Along with the physical decline of old age comes self-understanding, a reordering of priorities, and gratitude for the small pleasures of life, argues this luminous meditation.
Kapur, a 77-year-old Indian-American playwright and poet, mordantly catalogues the difficulties of age, such as an initial sense of uselessness after retirement, lack of energy, aches and pains, and the increasing awareness of death as she and her husband, Payson Stevens, struggle with cancer. Yet she finds consolations, like a new capacity to adapt and pace her energies, a shedding of obsessions with appearance, the blessings of “Mother cannabis, the green goddess [she] eat[s],” who “whisks away [her] depression and malaise,” and an ability to live contentedly in the moment while doing nothing in particular. Kapur’s autobiographical recollections explore themes of love and loss—they include grief-stricken homages to her deceased parents and dying sister, and a harrowing account of the suicide of her previous husband, Donald Powell, who, in the throes of depression, shot himself after a marital squabble. The book is also replete with scenes from her complicated relationship with Payson, some testy (“I lost it and called him an asshole, twice, even though the first time he went ballistic when I used the word”) and others affectionate (“I lean on him in my feebleness and he is present most of the time, regales me with the piano when he is in the mood, heats water in the kettle and fills my hot water bottles”).
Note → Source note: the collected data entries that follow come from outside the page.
/-- The START notice of a POWER-UP (R153). -/
def startNotice (retention : Bool) (epoch entries : Nat) (initialising : Bool) (now : Time) : Notice :=
  { lost := 0,
    note := { drive := none, time := now,
              body := .start false (some retention) epoch entries initialising } }

/-- The machine right after a POWER-UP without good retention, both straps low, every drive READY
(R9, R41, R53, R70, R90, R113, R143, R145, R153; log entry 1 names the inputs chosen). -/
def State.reset : State :=
  { board :=
      { now := 0, strap1 := false, strap2 := false, retention := false,
        drives := ⟨.reset 0 true, .reset 0 true, .reset 0 true, .reset 0 true⟩,
        re := .reset, su := .reset,
        ts := { keep := [], pool := [], dir := [], epoch := 1, writeRec := [], ops := [],
                init := some 0 },
        sk := .reset, filing := none, out := [], answer := none, exam := false, solveOver := false },
    link :=
      { rate := 19200, framer := .hunting, queue := [], hand := .fresh, dropReply := false,
        restart := .none, replies := [], tx := none, notices := [startNotice false 1 0 true 0],
        lost := 0 },
    dram := [], pending := [] }

end Sys2Proof.Machine
end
Kapur’s writing is clear-eyed, evocative, and wryly humorous in its kvetching portrait of advanced age, of “feeling tired, depressed, old, my stomach distended with trapped, ballooning gas like a dirigible, my right knee creaking, a heavy-duty brace on my left wrist from severe tenosynovitis”; but she also offers lyrical paeans to what remains: “I move my finger on the keyboard and am grateful I can move my finger; I see and feel the rays of the sun hitting my face and give thanks.” Readers will find much hard-won wisdom here.
A moving celebration of life before death, balanced between plangent reflection and exuberant affirmation.